Он принес ей лекарство, от которого она перестала вообще что-либо соображать. Все звуки сделались далекими и гулкими, как будто где-то кто-то ухает в огромную бездонную бочку. Все ощущения притупились. Он касался ее кожи, что-то делал с ней, но она не понимала – что именно. Ее кожа будто покрылась толстым резиновым слоем, который иногда покалывало.
Как вот теперь… в запястьях.
Она попыталась лечь на бок, и у нее не вышло. Тело тоже перестало слушаться. И руки. И ноги. Господи, она совершенно ослабла. Она, наверное, умирает! Надо открыть глаза и посмотреть. Открыть глаза и посмотреть. Почему руки кажутся чужими и непослушными?
Ей удалось повернуть голову влево. Вправо было нельзя, там окно. Свет из окна слепил белизной, расчерченной тонкой паутиной голых веток. Открыла глаза и…

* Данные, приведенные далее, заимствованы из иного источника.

-- ==== Sys2Proof/Certificates/Slice0/Obligations.lean ====
section
/-! DEFINITION. The statements for the provers. Each docstring names the rules of spec/ or, where a statement
rests on a choice of the model, the log entry. -/

open Sys2Proof Sys2Proof.Machine

/-! ### Steps and what every step keeps -/

/-- The command at the front of the queue is taken, and runs on the machine with the queue's rest. -/
def Obligations.StepRunsFrontCommand : Prop :=
  ∀ (c : Instr) (rest : List Instr) (s : State),
    step { s with pending := c :: rest } = exec c { s with pending := rest }

/-- The model's choice (log entry 4): on an empty queue the block idles. -/
def Obligations.StepIdlesOnEmptyQueue : Prop :=
  ∀ s : State, s.pending = [] → step s = .next s

/-- No command stops the machine. -/
def Obligations.EveryStepAnswersNext : Prop :=
  ∀ s : State, ∃ t, step s = .next t

/-- R44, R45, R91, R195, R200: the output pins show, after every step, the permits, the power steps, the coils
whose drive is on, the response being sent and the latched enabled flags. -/
def Obligations.StepKeepsPinsFollow : Prop :=
  ∀ s t : State, s.pinsFollow → step s = .next t → t.pinsFollow

/-- R47, R43: FAULTED and MIXED always stand together with FAULT in the mute-claim set, and UNSET with START-UP.
R43, R47, R48, R60, R64, R66, R172: a MOVING station's own unit is in DRIVING or HELD and holds its TRANSITION claim
on it, because every pattern, and so every target, lists only contactors whose path includes its station (R4, R7,
R34, R170), and because a unit's pulses are those of its outstanding contactors (R73, R88, R112, R117). R44: so a
station whose transmit permit is asserted is IN_PATTERN. -/
def Obligations.StepKeepsStationsLawful : Prop :=
  (∀ s t : State, s.stationsLawful → step s = .next t → t.stationsLawful) ∧
  (∀ s t : State, s.transitionsLawful → step s = .next t → t.transitionsLawful) ∧
  (∀ (s : State) (st : Station), s.stationsLawful → s.transitionsLawful →
    ((s.station st).arrayState = .moving →
      (s.unit st).phase.drives = true ∧ (s.station st).claims.transition.get st = true) ∧
    ((s.station st).permit = true → (s.station st).arrayState = .inPattern))

/-- R159: the queue never holds more than 16 entries, nor two entries for the same record. -/
def Obligations.StepKeepsStagingLawful : Prop :=
  ∀ s t : State, s.stagingLawful → step s = .next t → t.stagingLawful

/-- R199: a flag is latched exactly while it holds a detail of its own and a count of 1 to 255. -/
def Obligations.StepKeepsAttentionLawful : Prop :=
  ∀ s t : State, s.attentionLawful → step s = .next t → t.attentionLawful

/-- R129: supervision applies to a station exactly when its five terms hold. -/
def Obligations.StepKeepsSupervisionFollows : Prop :=
  ∀ s t : State, s.supervisionFollows → step s = .next t → t.supervisionFollows

/-- R89, R90: no entry whose path is safe waits while a place is free. R15, R16, R88: a contactor has at most one pulse
queued or in progress and is claimed by its owner. R89, R91: a pulse in progress either was in progress before the
step or is granted in it, within the coil concurrency and with carrier off along its path; its drive and travel limit
run from now, its contactor's commanded position is the target and the hot mark is empty. -/
def Obligations.StepKeepsGrantsDone : Prop :=
  (∀ s t : State, s.grantsDone → step s = .next t → t.grantsDone) ∧
  (∀ s t : State, s.pulsesClaimed → step s = .next t → t.pulsesClaimed) ∧
  (∀ s t : State, s.pulsesClaimed → step s = .next t →
    ∀ p ∈ t.arbiter.pulses, s.runsOn p ∨ t.grantedNow p)

/-- R183: a job that is handed over while none runs starts, so none waits while none runs. -/
def Obligations.StepKeepsJobsLawful : Prop :=
  ∀ s t : State, s.jobsLawful → step s = .next t → t.jobsLawful

/-- The invariants that every step keeps (O4 to O10), the claim law of R15, R16 and R88 among them, hold in the
state after reset. -/
def Obligations.ResetStateIsLawful : Prop :=
  State.reset.pinsFollow ∧ State.reset.stationsLawful ∧ State.reset.stagingLawful ∧
  State.reset.attentionLawful ∧ State.reset.supervisionFollows ∧ State.reset.grantsDone ∧
  State.reset.jobsLawful ∧ State.reset.transitionsLawful ∧ State.reset.pulsesClaimed

/-! ### Resets -/

/-- R6, R40, R59, R87, R102, R136, R138, R159, R177, R187, R194, R198, R199: the state after reset holds the values
the spec gives for reset, and the clock record and authority those of a power-on reset with the record lost: NOT_SET
on the internal base, authority not held and still to be granted by start-up. The model's own in it: log entry 6
(that State.reset is the state after such a reset) and log entry 7 (the sensed value BETWEEN before the reset scan).
-/
def Obligations.ResetStateHoldsResetValues : Prop :=
  State.reset.holdsResetValues ∧ State.reset.clock.time = none ∧ State.reset.clock.source = .internal ∧
  State.reset.clock.run = 0 ∧ State.reset.clock.lastPulse = none ∧
  State.reset.clock.reference = State.reset.now ∧ State.reset.clock.kept = false ∧
  State.reset.link.authority = false ∧ State.reset.link.grantAtStart = true

/-- R6, R40, R59, R87, R102, R136, R138, R159, R177, R187, R194, R198, R199: a power-on reset leaves the reset
values and the clock on its internal base, NOT_SET or kept and run on through the loss, and authority not held and
still to be granted by the end of start-up; the banks of the store and the waiting commands stand. The model's own
in it: log entry 7 (the sensed position BETWEEN of every contactor before the reset scan) and log entry 29 (a kept
clock run on by whole seconds). -/
def Obligations.PowerOnResetLeavesResetValues : Prop :=
  ∀ (dt : Nat) (vkeep : Bool) (lbr : BitVec 3) (s : State),
    ∃ t, exec (.powerOnReset dt vkeep lbr) s = .next t ∧ t.holdsResetValues ∧
      t.clock.source = .internal ∧ t.clock.run = 0 ∧ t.clock.lastPulse = none ∧ t.clock.kept = vkeep ∧
      t.clock.absentDue = some (s.now + dt + 4000) ∧
      (vkeep = false → t.clock.time = none ∧ t.clock.reference = s.now + dt) ∧
      (∀ n, vkeep = true → n = (s.now + dt - s.clock.reference) / 1000 →
        t.clock.time = runTime n s.clock.time ∧ t.clock.reference = s.clock.reference + 1000 * n) ∧
      t.link.authority = false ∧ t.link.grantAtStart = true ∧ t.link.rate = lbr ∧
      t.store.pairs = s.store.pairs ∧ t.pending = s.pending

/-- R6, R40, R59, R87, R102, R136, R138, R159, R177, R187, R194, R198, R199: an external reset leaves the reset
values, the clock record unchanged and authority as it stood, with no grant at the end of start-up. The model's own
in it: log entry 7 (the sensed position BETWEEN of every contactor before the reset scan) and log entry 47 (a grant
that the start-up of a power-on reset has still to make is dropped). -/
def Obligations.ExternalResetKeepsClockAndAuthority : Prop :=
  ∀ (dt : Nat) (lbr : BitVec 3) (s : State),
    ∃ t, exec (.externalReset dt lbr) s = .next t ∧ t.holdsResetValues ∧
      t.clock = s.clock ∧ t.link.authority = s.link.authority ∧ t.link.grantAtStart = false ∧
      t.link.rate = lbr ∧ t.store.pairs = s.store.pairs ∧ t.pending = s.pending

Господи! Он привязал ее!!! Ее левая рука, вытянутая вверх и чуть в сторону, была намертво привязана к чугунному узору изголовья кровати. И нога тоже. Ей удалось опустить взгляд вниз, удалось! И правая рука, и нога тоже были привязаны. Что… Что он с ней делает, боже??? Ей же надо в больницу! Она больна, а он привязал ее к кровати! Чтобы не упала во сне? Чтобы не сбежала? Чтобы осталась с ним навсегда, как он хотел? Что он в последний раз сказал, перед тем, как оставить ее до следующей кошмарной ночи? Пока смерть не разлучит нас?
Господи… Господи, помоги!!! Он же… Он же сумасшедший!!!
Власов раздраженно сопел в сторону секретарши. Она нарядилась так, будто сегодня в три часа пополудни прямо в ее приемной состоится бал! Короткая блестящая юбка – не юбка, пояс! И ноги в черных чулках вдруг оказались длинными и невероятно стройными. Какая-то сверкающая тряпочка, открывающая плечи, грудь, половину спины. Волосы зачесаны наверх, длинный хвост. Откуда, интересно, если свои волосы у нее по плечи?
– Это откуда? – не удержался он, тронув кончик хвоста, когда она наклонилась к нему с документами на подпись.
– О, это шиньон, босс, – она скосила в его сторону взгляд. – Послезавтра праздник. Завтра выходной. Вот, решила нарядиться. Подумала…
– Что подумала?
Про праздник он помнил. Ему сегодня все утро выносили мозг в этой связи. Жена орала, что он мудак и козел, потому что отказывается сопровождать ее в новогоднюю ночь в ресторан. Ребенок запросил столько денег, что у него просто рот открылся от возмущения.
– Я на такие деньги неделю буду в кабаке завтракать, обедать и ужинать! – громко возмутился Власов.